Department of Molecular Oncology, John Wayne Cancer Institute, 2200 Santa Monica Blvd, Santa Monica, CA 90404, USA.
Clin Exp Metastasis. 2012 Oct;29(7):747-56. doi: 10.1007/s10585-012-9491-3. Epub 2012 Jun 9.
Regional nodal status remains one of the most important prognostic factors in several solid tumors including melanoma, breast cancer, and gastrointestinal malignancies. However, despite the accuracy of lymph node (LN) staging, patients who are LN negative are still at risk for development of recurrence and distant metastasis. As such, numerous molecular studies have focused on genetic and transcriptome changes in primary and metastatic tumors to discover molecular determinants that can predict aggressive metastatic disease and/or correlated to clinical outcomes. More recently, epigenetic aberrations have been investigated in solid cancers and are associated with tumorigenesis and disease progression. These epigenetic alterations have demonstrated potential utility as diagnostic and prognostic biomarkers and are being developed into novel targeted treatment strategies, as epigenetic changes can be reversed by appropriate drugs. If patients who are at increased risk of developing metastases or recurrence can be accurately identified, this will help stratify patients into more appropriate treatment and follow-up. This review discusses some of the recent studies on regional LN metastases in melanoma, breast cancer, and colorectal cancer, focusing on the potential clinicopathological utility of epigenetic aberrations in the management of cancer patients.

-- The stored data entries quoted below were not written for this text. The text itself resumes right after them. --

-- ==== Sys2Proof/Safety.lean ====
section
/-! DEFINITION. Safety.lean: the terms claims use: what is unchanged between two states, what every reachable state
satisfies, what a host and an integrator owe the sensor (70_reset_and_hazards.md R128-R135) and which host items leave a
running command alone. -/

namespace Sys2Proof.Machine

/-! ## What is unchanged -/

/-- The configuration registers `CTRL`, `ADDR`, `LEN`, `CLKDIV`, `GAP`, `SETTLE` are unchanged. -/
def SameConfig (s t : State) : Prop :=
  t.ctrl = s.ctrl ∧ t.addr = s.addr ∧ t.len = s.len ∧ t.clkdiv = s.clkdiv ∧ t.gap = s.gap ∧ t.settle = s.settle

/-- Every byte of `TXBUF`, `RXBUF` and `FRAME` reads as before. -/
def SameBuffers (s t : State) : Prop := ∀ a, Memory.lookup t.mem a = Memory.lookup s.mem a

/-- Every buffer byte reads as before except the `n` bytes from `base`. -/
def SameBuffersExcept (base n : Nat) (s t : State) : Prop :=
  ∀ a, ¬(base ≤ a ∧ a < base + n) → Memory.lookup t.mem a = Memory.lookup s.mem a

/-- The pins are unchanged. -/
def SamePins (s t : State) : Prop := t.ncs = s.ncs ∧ t.sclk = s.sclk ∧ t.mosi = s.mosi

/-- The sequencer, the shift engine and the shadow results are unchanged. -/
def SameSequencer (s t : State) : Prop :=
  t.seq = s.seq ∧ t.eng = s.eng ∧ t.rxSh = s.rxSh ∧ t.frameSh = s.frameSh ∧ t.motSh = s.motSh

/-- The host's and the sensor's inputs to come are unchanged. -/
def SameInputs (s t : State) : Prop :=
  t.host = s.host ∧ t.answers = s.answers ∧ t.sensorDraws = s.sensorDraws

/-! ## The address map in claims -/

/-- Addresses that read as zero and ignore writes (20_memory.md R42). -/
def reservedAddr (a : Nat) : Prop :=
  (0x00D ≤ a ∧ a ≤ 0x00F) ∨ (0x017 ≤ a ∧ a ≤ 0x0FF) ∨ (0x300 ≤ a ∧ a ≤ 0x3FF) ∨ (0x784 ≤ a ∧ a ≤ 0xFFF)

/-- Addresses whose storage the host can only read (R42). -/
def readOnlyAddr (a : Nat) : Prop :=
  (0x010 ≤ a ∧ a ≤ 0x016) ∨ (0x200 ≤ a ∧ a ≤ 0x2FF) ∨ (0x400 ≤ a ∧ a ≤ 0x783)

/-! ## The invariant -/

/-- The transactions a command runs (30_encoding.md R66). -/
def txnLegal (c : Command) (t : Txn) (s : State) : Prop :=
  match t with
  | .single => c ≠ .frame
  | .arm => c = .frame
  | .read k => c = .frame ∧ if s.frameBulk then k = 0 else k < Config.nPix

/-- The bytes of a transaction (30_encoding.md R66). -/
def txnLength (c : Command) (t : Txn) (s : State) : Nat :=
  match c with
  | .xfer => s.count
  | .rdreg => s.count + 1
  | .wrreg => s.count + 1
  | .motion => 5
  | .frame =>
    match t with
    | .read _ => if s.frameBulk then 2 * Config.nPix else 2
    | .arm => 2
    | .single => 2

/-- The counters and lists of the shift engine at a place of a transaction (10_state.md R37). -/
def engineLegal (c : Command) (t : Txn) (w : Wire) (s : State) : Prop :=
  s.eng.out.length = txnLength c t s ∧ s.eng.bitCnt ≤ 7 ∧ s.eng.halfCnt ≤ s.clkdiv.toNat ∧
  match w with
  | .setup => s.eng.inn = []
  | .bitFirst => s.eng.byteIdx < s.eng.out.length ∧ s.eng.inn.length = s.eng.byteIdx
  | .bitSecond => s.eng.byteIdx < s.eng.out.length ∧ s.eng.inn.length = s.eng.byteIdx
  | .gap =>
    s.eng.byteIdx + 1 < s.eng.out.length ∧ s.eng.inn.length = s.eng.byteIdx + 1 ∧ s.eng.gapCnt < s.gapCycles
  | .hold => s.eng.inn.length = s.eng.out.length
  | .highFirst => s.eng.inn.length = s.eng.out.length
  | .highSecond => s.eng.inn.length = s.eng.out.length

/-- The phase of a running command, its counters and the cells of `FRAME_SH` so far (10_state.md R37). -/
def phaseLegal (c : Command) (ph : Phase) (s : State) : Prop :=
  match ph with
  | .start => s.frameSh = []
  | .settle => c = .frame ∧ s.eng.settleCnt < s.settle.toNat ∧ s.frameSh = []
  | .txn t w =>
    txnLegal c t s ∧ engineLegal c t w s ∧
      match t with
      | .read k => s.frameSh.length = k
      | .arm => s.frameSh = []
      | .single => s.frameSh = []

/-- The sequencer, the shift engine and the shadow results: at rest when IDLE; when running, a command whose
arguments are legal (10_state.md R39) in a legal phase. -/
def runLegal (s : State) : Prop :=
  match s.seq with
  | .idle => s.eng = Engine.idle ∧ s.rxSh = [] ∧ s.frameSh = [] ∧ s.motSh = Motion.zero
  | .run c ph =>
    argsOk c s = true ∧ s.rxSh = [] ∧ s.motSh = Motion.zero ∧ (∀ b ∈ s.frameSh, b.toNat ≤ 63) ∧ phaseLegal c ph s

/-- The level of SCLK at a place of a transaction (41_spi_transceiver.md R84, R85). -/
def wireSclk (w : Wire) (s : State) : Bool :=
  match w with
  | .setup => s.cpol
  | .bitFirst => if s.cpha then !s.cpol else s.cpol
  | .bitSecond => if s.cpha then s.cpol else !s.cpol
  | .gap => s.cpol
  | .hold => s.cpol
  | .highFirst => s.cpol
  | .highSecond => s.cpol

/-- The level of `NCS` at a place of a transaction (41_spi_transceiver.md R82, R84). -/
def wireNcs (w : Wire) (s : State) : Bool :=
  if s.csManual then !s.csAssert
  else
    match w with
    | .setup => false
    | .bitFirst => false
    | .bitSecond => false
    | .gap => false
    | .hold => false
    | .highFirst => true
    | .highSecond => true

/-- MOSI at a place of a transaction (41_spi_transceiver.md R84, R85): the bit of `tx_sr` while a byte is clocked, 0
before the first byte and after the hold wait, the last bit between bytes and in the hold wait. -/
def wireMosi (w : Wire) (s : State) : Prop :=
  match w with
  | .setup => s.mosi = false
  | .bitFirst => s.mosi = s.eng.txSr.getLsbD 7
  | .bitSecond => s.mosi = s.eng.txSr.getLsbD 7
  | .gap => True
  | .hold => True
  | .highFirst => s.mosi = false
  | .highSecond => s.mosi = false

/-- The pins: as `UpdatePins` leaves them when no transaction is on the wire (41_spi_transceiver.md R81), else as the
place of the transaction says. -/
def pinsLegal (s : State) : Prop :=
  match s.seq with
  | .run _ (.txn _ w) => s.sclk = wireSclk w s ∧ s.ncs = wireNcs w s ∧ wireMosi w s
  | .idle => s.sclk = s.cpol ∧ s.ncs = restNcs s ∧ s.mosi = false
  | .run _ .start => s.sclk = s.cpol ∧ s.ncs = restNcs s ∧ s.mosi = false
  | .run _ .settle => s.sclk = s.cpol ∧ s.ncs = restNcs s ∧ s.mosi = false

/-- What holds at reset and is kept by every step. -/
structure Inv (s : State) : Prop where
  /-- Memory is in canonical form. -/
  memWf : Memory.wf s.mem = true
  /-- Every `FRAME` cell is at most 63 (44_frame.md R109). -/
  frameCells : ∀ k b, k < Config.nPix → Memory.lookup s.mem (frameBase + k) = some b → b.toNat ≤ 63
  /-- `FRAME` is wholly unwritten or wholly written (10_state.md R34: "never partially updated"). -/
  frameWhole : (∀ k, k < Config.nPix → Memory.lookup s.mem (frameBase + k) = none) ∨
    (∀ k, k < Config.nPix → Memory.lookup s.mem (frameBase + k) ≠ none)
  /-- Bits 7:6 of `CTRL` are zero (10_state.md R21). -/
  ctrlReserved : ctrlRead s.ctrl = s.ctrl
  /-- Bit 7 of `STATUS` is zero (10_state.md R22). -/
  statusReserved : statusRead s.status = s.status
  /-- Bits 7:3 of `MOT_FLAGS` are zero (10_state.md R30). -/
  motReserved : s.mot.flags &&& 0xF8#8 = 0#8
  /-- "`STATUS.BUSY` = 1 exactly when `seq` ≠ `IDLE`" (10_state.md R37). -/
  busyIff : s.busy = true ↔ s.seq ≠ .idle
  /-- "`EN` = 0 and `BUSY` = 1 cannot hold together" (60_exceptions.md R114). -/
  busyEn : s.busy = true → s.en = true
  /-- The sequencer's internal state is legal. -/
  run : runLegal s
  /-- The pins are as the sequencer's place says. -/
  pins : pinsLegal s

/-! ## The host's and the integrator's duties -/

/-- Every item of the host's program is one the host may present (40_host_bus.md R78). -/
def hostInContract (s : State) : Prop := ∀ h ∈ s.host, h.wellFormed = true

/-- `ceil(1510e-6 × F_CLK)`, the least settle count the sensor needs (10_state.md R28, 70_reset_and_hazards.md R130). -/
def settleMin : Nat := (1510 * Config.fClk + 999999) / 1000000

/-- The integrator's duty on `SETTLE_DEFAULT` (00_scope.md R7). -/
def settleDefaultOk : Prop := settleMin ≤ Config.settleDefault.toNat

/-- The sensor duties that are conditions on the block's registers: `f_SCLK ≤ SCLK_MAX`, the sensor's clock mode, its
inter-byte time and its settle time (70_reset_and_hazards.md R128, R130). The block checks none of them. A gap lasts
`GAP × H` cycles of `clk` (41_spi_transceiver.md R86) and is compared with `SENSOR_GAP` in nanoseconds, the model's unit
(DESIGN CHOICE, notes/assumptions/3.md). -/
def sensorDuties (s : State) : Prop :=
  Config.fClk ≤ Config.sclkMax * (2 * s.halfPeriod) ∧
  2 * (if s.cpol then 1 else 0) + (if s.cpha then 1 else 0) = Config.sensorMode ∧
  Config.sensorGap * Config.fClk ≤ s.gapCycles * 1000000000 ∧ settleMin ≤ s.settle.toNat

/-- A `CTRL` write that keeps the host's duties of 70_reset_and_hazards.md R135: the clock mode changes only while `NCS`
is high, and `CS_ASSERT` = 1 is written only once the clock mode is set, never in the write that changes it. -/
def ctrlWriteSafe (d : Byte) (s : State) : Prop :=
  (d.getLsbD 1 = s.cpol ∧ d.getLsbD 2 = s.cpha) ∨ (s.ncs = true ∧ d.getLsbD 4 = false)

/-- A host item that leaves a running command to go on: one the host may present that neither writes `EN` = 0 to `CTRL`
(40_host_bus.md R77) nor resets the block (70_reset_and_hazards.md R125). -/
def keepsCommand (h : HostItem) : Bool :=
  h.wellFormed &&
  match h with
  | .word (.busop24 w) => !(busopW w && busopA w == 0x000#12 && !(busopD w).getLsbD 0)
  | .word (.cmd8 _) => true
  | .ports p => p.rstN && !(p.we && p.addr == 0x000#12 && !p.wdata.getLsbD 0)
  | .poll => true

/-! ## Observations (00_scope.md R13) -/

/-- Is the event one of the wire-level observation? -/
def Event.onWire : Event → Bool
  | .txn _ _ => true
  | .txnAbort _ _ => true
  | .busRd _ _ => false
  | .busWr _ _ => false
  | .cmdAccept _ => false
  | .cmdReject _ _ => false
  | .wait _ => false
  | .cmdDone _ => false
  | .cmdAbort _ => false

/-- The wire-level observation of a run: its `Txn` and `TxnAbort` events, in order. -/
def wireLog (s : State) : List Event := s.events.filter Event.onWire

/-- The value of a `BusRd` event. -/
def Event.readValue : Event → Option Byte
  | .busRd _ v => some v
  | .busWr _ _ => none
  | .cmdAccept _ => none
  | .cmdReject _ _ => none
  | .txn _ _ => none
  | .txnAbort _ _ => none
  | .wait _ => none
  | .cmdDone _ => none
  | .cmdAbort _ => none

/-- The host-level observation of a run: its `BusRd` values, in order. -/
def hostLog (s : State) : List Byte := s.events.filterMap Event.readValue

end Sys2Proof.Machine
end

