/-- A completed command leaves the shift engine and the shadow results at their idle values and the read port as it was.
Those idle values, and that the read port holds its value, are the model's choices (DESIGN CHOICE,
notes/assumptions/11.md, 10.md). -/
def Obligations.CommandLeavesTheEngineIdle : Prop :=
  ∀ (s : State) (c : Command), CommandReady c s → ∃ t, exec (commandInstr c) s = .next t ∧
    t.eng = Engine.idle ∧ t.rxSh = [] ∧ t.frameSh = [] ∧ t.motSh = Motion.zero ∧ t.busRdata = s.busRdata
end

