/-- In every cycle before its end a transaction's command is running. -/
theorem ticks_txn_running (c : Command) (t : Txn) (s : State) (h : (txnBytes c t s).1 ≠ []) (k : Nat)
    (hk : k < s.txnCycles (txnBytes c t s).1.length) : (ticks k (beginTxn c t s)).seq ≠ .idle := by
  obtain ⟨q, e, b, h1, -, -⟩ := ticks_toHold c t s h
  generalize txnBytes c t s = p at h h1 hk ⊢
  generalize hv : onWire (driveNcs false { s with draws := p.2 }) p.1.length q e s.cpol b = v at h1
  have hH : v.halfPeriod = s.halfPeriod := by subst hv; rfl
  have hpos : 0 < s.halfPeriod := Nat.succ_pos _
  have hT : 3 * s.halfPeriod ≤ s.txnCycles p.1.length := by
    rw [State.txnCycles, Nat.mul_comm]; apply Nat.mul_le_mul_left; omega
  have h2 := ticks_enterWire (c := c) (t := t) (w := .hold) (by simp) v
  simp only [wireEdge, releaseTxn] at h2
  have h3 := ticks_enterWire (c := c) (t := t) (w := .highFirst) (by simp)
    { driveNcs true (atWire c t .hold v) with mosi := false }
  simp only [wireEdge] at h3
  generalize hu : atWire c t .highFirst { driveNcs true (atWire c t .hold v) with mosi := false } = u at h3
  have hU : u.halfPeriod = s.halfPeriod := by subst hu; exact hH
  have h4 := ticks_within_half (c := c) (t := t) (w := .highSecond) (by simp) (s.halfPeriod - 1)
    (enterWire c t .highSecond u) rfl (by rw [← hU]; exact Nat.le_refl _)
  have hlast : (ticks (s.txnCycles p.1.length - 1) (beginTxn c t s)).seq = .run c (.txn t .highSecond) := by
    rw [show s.txnCycles p.1.length - 1 = s.txnCycles p.1.length - 3 * s.halfPeriod +
        (s.halfPeriod + (s.halfPeriod + (s.halfPeriod - 1))) by omega, ticks_add, h1, ticks_add, ← hH, h2]
    have e : v.halfPeriod = State.halfPeriod { driveNcs true (atWire c t .hold v) with mosi := false } := rfl
    rw [ticks_add, e, h3, ← e, hH, h4]
    rfl
  intro hi
  have := ticks_idle (s.txnCycles p.1.length - 1 - k) _ hi
  rw [← ticks_add, show k + (s.txnCycles p.1.length - 1 - k) = s.txnCycles p.1.length - 1 by omega] at this
  rw [this, hi] at hlast
  cases hlast

/-! ## Inside a byte -/

/-- The first `j` bits of a byte: the next one begins, `j` places further (41_spi_transceiver.md R85). -/
theorem ticks_toBit (c : Command) (t : Txn) (j : Nat) (s : State) (hj : j ≤ s.eng.bitCnt) (hs : s.sclk = s.cpol) :
    ∃ v, ticks (2 * s.halfPeriod * j) (beginBit (enterWire c t .bitFirst s)) = beginBit (enterWire c t .bitFirst v) ∧
      v.eng.txSr = s.eng.txSr <<< j ∧ v.ctrl = s.ctrl ∧ v.halfPeriod = s.halfPeriod ∧ v.sclk = v.cpol := by
  induction j generalizing s with
  | zero => exact ⟨s, by rfl, by simp, rfl, rfl, hs⟩
  | succ j ih =>
    have h := ticks_bit c t s
    rw [if_neg (by omega)] at h
    generalize hu : ({ afterBit c t s with
      eng := { (afterBit c t s).eng with bitCnt := s.eng.bitCnt - 1 } } : State) = u at h
    have h1 : u.eng.bitCnt = s.eng.bitCnt - 1 := by subst hu; rfl
    have h2 : u.eng.txSr = s.eng.txSr <<< 1 := by subst hu; rfl
    have h3 : u.ctrl = s.ctrl := by subst hu; rfl
    have h4 : u.halfPeriod = s.halfPeriod := by subst hu; rfl
    have h5 : u.sclk = u.cpol := by subst hu; rfl
    obtain ⟨v, hv, v1, v2, v3, v4⟩ := ih u (by omega) h5
    refine ⟨v, ?_, ?_, v2.trans h3, v3.trans h4, v4⟩
    · rw [show 2 * s.halfPeriod * (j + 1) = 2 * s.halfPeriod + 2 * s.halfPeriod * j by ring, ticks_add, h, ← h4, hv]
    · rw [v1, h2, ← BitVec.shiftLeft_add, Nat.add_comm]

区域淋巴结状态仍然是黑色素瘤、乳腺癌和胃肠道恶性肿瘤等几种实体瘤中最重要的预后因素之一。然而,尽管淋巴结(LN)分期的准确性很高,但 LN 阴性的患者仍有发展复发和远处转移的风险。因此,许多分子研究集中在原发和转移肿瘤的遗传和转录组变化上,以发现可预测侵袭性转移疾病和/或与临床结果相关的分子决定因素。最近,在实体癌中研究了表观遗传异常,这些异常与肿瘤发生和疾病进展有关。这些表观遗传改变已被证明具有作为诊断和预后生物标志物的潜在用途,并正在开发为新的靶向治疗策略,因为适当的药物可以逆转表观遗传变化。如果能够准确识别出有更高转移或复发风险的患者,这将有助于将患者分层为更合适的治疗和随访。本文综述了黑色素瘤、乳腺癌和结直肠癌中区域 LN 转移的一些最新研究,重点讨论了表观遗传异常在癌症患者管理中的潜在临床病理应用。